**REQUIRED ACTION**
Exactly the lines from the first line of the listing through the line containing "def up : State" should appear in the output, unchanged.
[Opening RECORDS PROVIDED section]
-- ==== Sys2Proof/Tests/Slice0.lean ====
section
/-! SUPPORT. Small tests: states and operands that meet the hypotheses of each statement, ill-formed terms that the checks
refuse, and single steps whose results the manual gives. -/

set_option Elab.async false

namespace Sys2Proof.Tests

open Sys2Proof Sys2Proof.Machine

/-- The block after reset, its start completed. -/
def up : State := { State.reset with start := { State.reset.start with phase := .running } }

/-- A packet of zeros but for its opcode and the bytes given. -/
def packet (op : Nat) (bs : List (Nat × Nat)) : List Byte :=
  (List.range 64).map fun i => byteOf (match bs.find? fun b => b.1 == i with
    | some b => b.2
    | none => if i = 0 then op else if i = 1 then op / 256 else 0)

/-- A command of partition 0 and queue pair 0 under number 7. -/
def cmd (op : Nat) (bs : List (Nat × Nat)) : Acc :=
  { id := 7, part := 0, qp := 0, keep := op / 256 == 9, pkt := packet op bs, ext := [], mark := 0, dead := false }

/-- The bytes of a field of a packet. -/
def field (off n v : Nat) : List (Nat × Nat) := (List.range n).map fun i => (off + i, v / 256 ^ i % 256)

/-- A state in which the command has been accepted. -/
def got (s : State) (a : Acc) : State := { s with gal := { s.gal with accepted := [a] } }

/-- A state in which the command waits in Keep's queue. -/
def keepGot (s : State) (a : Acc) : State := { s with gal := { s.gal with keepQ := [a] } }

/-- The state that the command then acts on. -/
def acting (s : State) (t : Nat) : State := { s.atTime t with gal := { s.gal with accepted := [] } }

theorem taken (s : State) (t : Nat) (a : Acc) (op : Nat) (h : a.opcode = op) : (got s a).Taken t a.id op a (acting s t) := by
  subst h
  simp [State.Taken, State.take, got, State.atTime, acting]

theorem ready (s : State) (t : Nat) (a : Acc) (op : Nat) (h : a.opcode = op) (g : (acting s t).gate3 a = none) :
    (got s a).Ready t a.id op a (acting s t) := ⟨taken s t a op h, g⟩

/-- Partition 0's queue pair 0 enabled with rings of 16 entries, its host port serving. -/
def queued : State := ({ up with ports := tset Port.init up.ports 0 { Port.init with width := 16, rate := 5 } } : State).modQp 0 0
  fun q => { q with enable := true, sizeLog2 := 4, sqBase := 4096, cqBase := 8192, irqEn := true, armed := true }

/-- Partition 0 holds two frames, one in each half. -/
def mapped : State := queued.mapFrames 0 0 [.west, .east]

/-- A list loaded as list 0. -/
def listed (s : State) (ds : List Desc) : State := s.modEng fun e => { e with
  lists := tset none e.lists (listKey 0 0) (some ⟨ds, 0, 0⟩) }

/-- A descriptor of zeros but for its version, its kind and the fields given. -/
def desc (kind : Nat) (bs : List (Nat × Nat)) : Desc := parseDesc ((List.range 128).map fun i =>
  byteOf (match bs.find? fun b => b.1 == i with
    | some b => b.2
    | none => if i = 0 then 1 else if i = 1 then kind else 0))

/-- Slot 0 open for partition 0. -/
def opened : State := mapped.modSlot 0 fun x => { x with
  owner := some 0, st := .opened, gen := 1, target := ⟨1, 1, 64, 2⟩, drafter := ⟨0, 0, 0, 0⟩, maxPos := 16, tentPos := 8, greedy := true,
  topP := 1 }

/-- A run of one list in the arrays, at its first operation. -/
def running (ds : List Desc) (rows : List RowEnt) (gs : List GroupSnap) : State :=
  (listed mapped ds).modEng fun e => { e with run := some (newRun 0 0 1 none [] rows gs) }

/-- Whether the operation in turn passes its checks and its result is `ok`. -/
def starts (s : State) (kind : Nat) (f : State → Run → Desc → OpRes) : Bool := match (s.atTime 1).enter kind [] with
  | .ok (u, r, _, d, _) => (match f u r d with
    | .ok _ _ _ => true
    | _ => false)
  | .error _ => false


/-! ### Witnesses of the statements' hypotheses -/

theorem witness_StepRunsFrontCommand :
    ({ up with pending := [.idleEntry 1, .idleEntry 2] } : State).pending = .idleEntry 1 :: [.idleEntry 2] ∧
      up.pending = [] := by decide

theorem witness_OnlyFactoryCommandStops :
    (∀ t id, Instr.idleEntry 1 ≠ .factoryCommand t id) ∧
    (∃ a ∈ (got up (cmd 0xF000 [])).gal.accepted, a.id = 7 ∧ 0xF000 ≤ a.opcode) ∧
    (∀ a ∈ (got up (cmd 0xEFFF [])).gal.accepted, a.id = 7 → a.opcode < 0xF000) :=
  ⟨fun _ _ h => Instr.noConfusion h, by decide, by decide⟩

theorem witness_StepKeepsOk : State.reset.Ok ∧
    ∃ t, step { State.reset with pending := [.idleEntry 1] } = .next t := ⟨by constructor <;> decide, _, rfl⟩

theorem witness_QueueAndTimeGoOn : (∀ x, Instr.idleEntry 1 ≠ .powerOn x) ∧ (∀ x, Instr.idleEntry 1 ≠ .powerOff x) ∧
    ∃ t, step { up with pending := [.idleEntry 1] } = .next t :=
  ⟨fun _ h => Instr.noConfusion h, fun _ h => Instr.noConfusion h, _, rfl⟩

theorem witness_ReplyIsWritten :
    ({ cmd 0x0110 [] with dead := true } : Acc).dead = true ∧ ((queued.modPart 0 fun x => { x with resetting := true }).part 0).resetting = true ∧
    (cmd 0x0110 []).dead = false ∧ (queued.part (cmd 0x0110 []).part).resetting = false ∧
    (queued.qp 0 0).irqEn = true ∧ (queued.qp 0 0).armed = true ∧ twf 0 queued.hmem = true ∧
    (queued.qp 0 0).cqBase + 32 * (queued.qp 0 0).cqTail = 8192 ∧
    (∀ k ∈ [hostKey 0 8191, hostKey 0 8224], (k < hostKey 0 8192 ∨ hostKey 0 8192 + 32 ≤ k) ∧
      (k < hostKey 0 (tget MsixVec.init (queued.port 0).msix 0).addr ∨
        hostKey 0 (tget MsixVec.init (queued.port 0).msix 0).addr + 4 ≤ k)) := by decide

theorem witness_OculusUpdateCounts :
    ({ up with drm := { up.drm with change := 2 ^ 32 - 2 } } : State).drm.change % 2 = 0 := by decide

theorem witness_FaultMessageEntersWindow :
    let s := State.issue up 1 .contained 1 0
    ((State.issue s 0 .contained 1 0).bel.waiting.Pairwise fun x y => x.stamp ≤ y.stamp) ∧
    (∀ x ∈ s.bel.waiting, (x.stamp == s.now && stampDie x.msg.src == stampDie 0x022) = false) ∧
    (s.bel.waiting.Pairwise fun x y => x.stamp < y.stamp ∨ x.stamp = y.stamp ∧ x.msg.src ≤ y.msg.src) ∧
    s.bel.waiting ≠ [] ∧
    halfOfSource 0x021 = none ∧ halfOfSource 0x022 = some .west ∧ (up.arr.get .west).unsync = false ∧
    ((up.modArr .west fun a => { a with unsync := true }).arr.get .west).unsync = true := by decide

theorem witness_CheckCodeCorrects : isLocBit 0 = false ∧ isLocBit 64 = false ∧ isLocBit 65 = true ∧ isLocBit 91 = true ∧
    isLocBit 92 = false ∧ isLocBit 106 = false := by decide

theorem witness_WordWritesAndPoison :
    up.mem.wf = true ∧ 0 + [1, 2, 3, 4, 5, 6, 7, (8 : Byte)].length ≤ 8 ∧ 7 + [(1 : Byte)].length ≤ 8 ∧
    poisoned (poisonWord up.mem 5) 5 = true ∧ (poisonWord up.mem 5).wf = true ∧ poisoned up.mem 5 = false ∧
    tget false up.mem.badLoc 5 = false ∧ 39 / 8 ≠ 5 ∧ 48 / 8 ≠ 5 := by decide

theorem witness_MemoryOperationsKeepForm :
    (writeDpa up.mem (2 ^ 21) [1, 2]).wf = true ∧ (2 ^ 21 - 1) / 2 ^ 21 ≠ 1 ∧ 2 ^ 21 / 2 ^ 21 = 1 := by decide

theorem witness_QueuesAndFetch_pages : queued.pagesOpen 0 = true ∧ (queued.qp 0 0).enable = true ∧
    (15 : Word).toNat % 4096 < (queued.qp 0 0).size ∧ (queued.qp 0 0).size ≤ (16 : Word).toNat % 4096 ∧
    (queued.qp 0 0).active = true ∧
    ((0 : Word).toNat % 4096 + (queued.qp 0 0).size - (queued.qp 0 0).cqHead) % (queued.qp 0 0).size ≤
      (queued.qp 0 0).unconsumed := by decide

theorem witness_QueuesAndFetch_enable :
    let s := queued.modQp 0 0 fun q => { q with enable := false }
    (s.qp 0 0).active = false ∧ (s.qp 0 0).sqBase ≠ 0 ∧ (s.qp 0 0).cqBase ≠ 0 ∧
      bitsOf (0x405 : Word).toNat 11 8 = (s.qp 0 0).sizeLog2 ∧ bitOf (0x405 : Word).toNat 1 = (s.qp 0 0).urgent := by decide

theorem witness_QueuesAndFetch_empty :
    let s := queued.modQp 0 0 fun q => { q with enable := false, sqBase := 0 }
    (s.qp 0 0).active = false ∧ (s.qp 0 0).enable = false ∧ (s.qp 0 0).sqBase = 0 ∧ s.pagesOpen 0 = true ∧
      bitsOf (0x405 : Word).toNat 11 8 = (s.qp 0 0).sizeLog2 ∧ bitOf (0x405 : Word).toNat 1 = (s.qp 0 0).urgent := by decide

/-- A packet stands in the ring, its tail written. -/
def rung (pkt : List Byte) : State := (queued.hostWrite 0 4096 pkt).modQp 0 0 fun q => { q with sqTail := 1 }

theorem witness_QueuesAndFetch_fetch :
    ∃ (s : State) (p : Fin 4) (i : Fin 16), s.start.phase = .running ∧ s.start.safeNoFetch = false ∧
      (s.atTime 1).pick = some (p, false, i) ∧
      (∀ j ≤ 0, s.hostBad p ((s.qp p i).entryAt j) 64 = false) ∧ le (s.hostRead p ((s.qp p i).entryAt 0) 64) 14 2 = 0 :=
  ⟨rung (packet 0x0101 []), 0, 0, by decide, by decide, by decide, by decide, by decide⟩

theorem witness_QueuesAndFetch_long :
    let s := rung (packet 0x0101 [(14, 1), (15, 16)])
    s.start.phase = .running ∧ s.start.safeNoFetch = false ∧ (s.atTime 1).pick = some (0, false, 0) ∧
      s.hostBad 0 ((s.qp 0 0).entryAt 0) 64 = false ∧ le (s.hostRead 0 ((s.qp 0 0).entryAt 0) 64) 14 2 = 4097 := by decide

theorem witness_AcceptanceStages_pass :
    let s := queued.modPart 0 fun x => { x with offer := some 1 }
    let k := cmd 0x0910 (field 2 1 1 ++ field 10 2 0xFFFF)
    let c := cmd 0x0110 (field 2 1 1 ++ field 10 2 0xFFFF ++ field 12 2 (s.part 0).gen.toNat)
    s.gate k = none ∧ k.keep = true ∧ s.gate c = none ∧ c.keep = false ∧ s.gate2 c = none ∧ s.gate3 c = none ∧
      c.opcode ≠ 0x0311 ∧ c.opcode ≠ 0x0402 := by decide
[Closing RECORDS PROVIDED section]
**FINISHED TASK**
-- ==== Sys2Proof/Tests/Slice0.lean ====
section
/-! SUPPORT. Small tests: states and operands that meet the hypotheses of each statement, ill-formed terms that the checks
refuse, and single steps whose results the manual gives. -/

set_option Elab.async false

namespace Sys2Proof.Tests

open Sys2Proof Sys2Proof.Machine

/-- The block after reset, its start completed. -/
def up : State := { State.reset with start := { State.reset.start with phase := .running } }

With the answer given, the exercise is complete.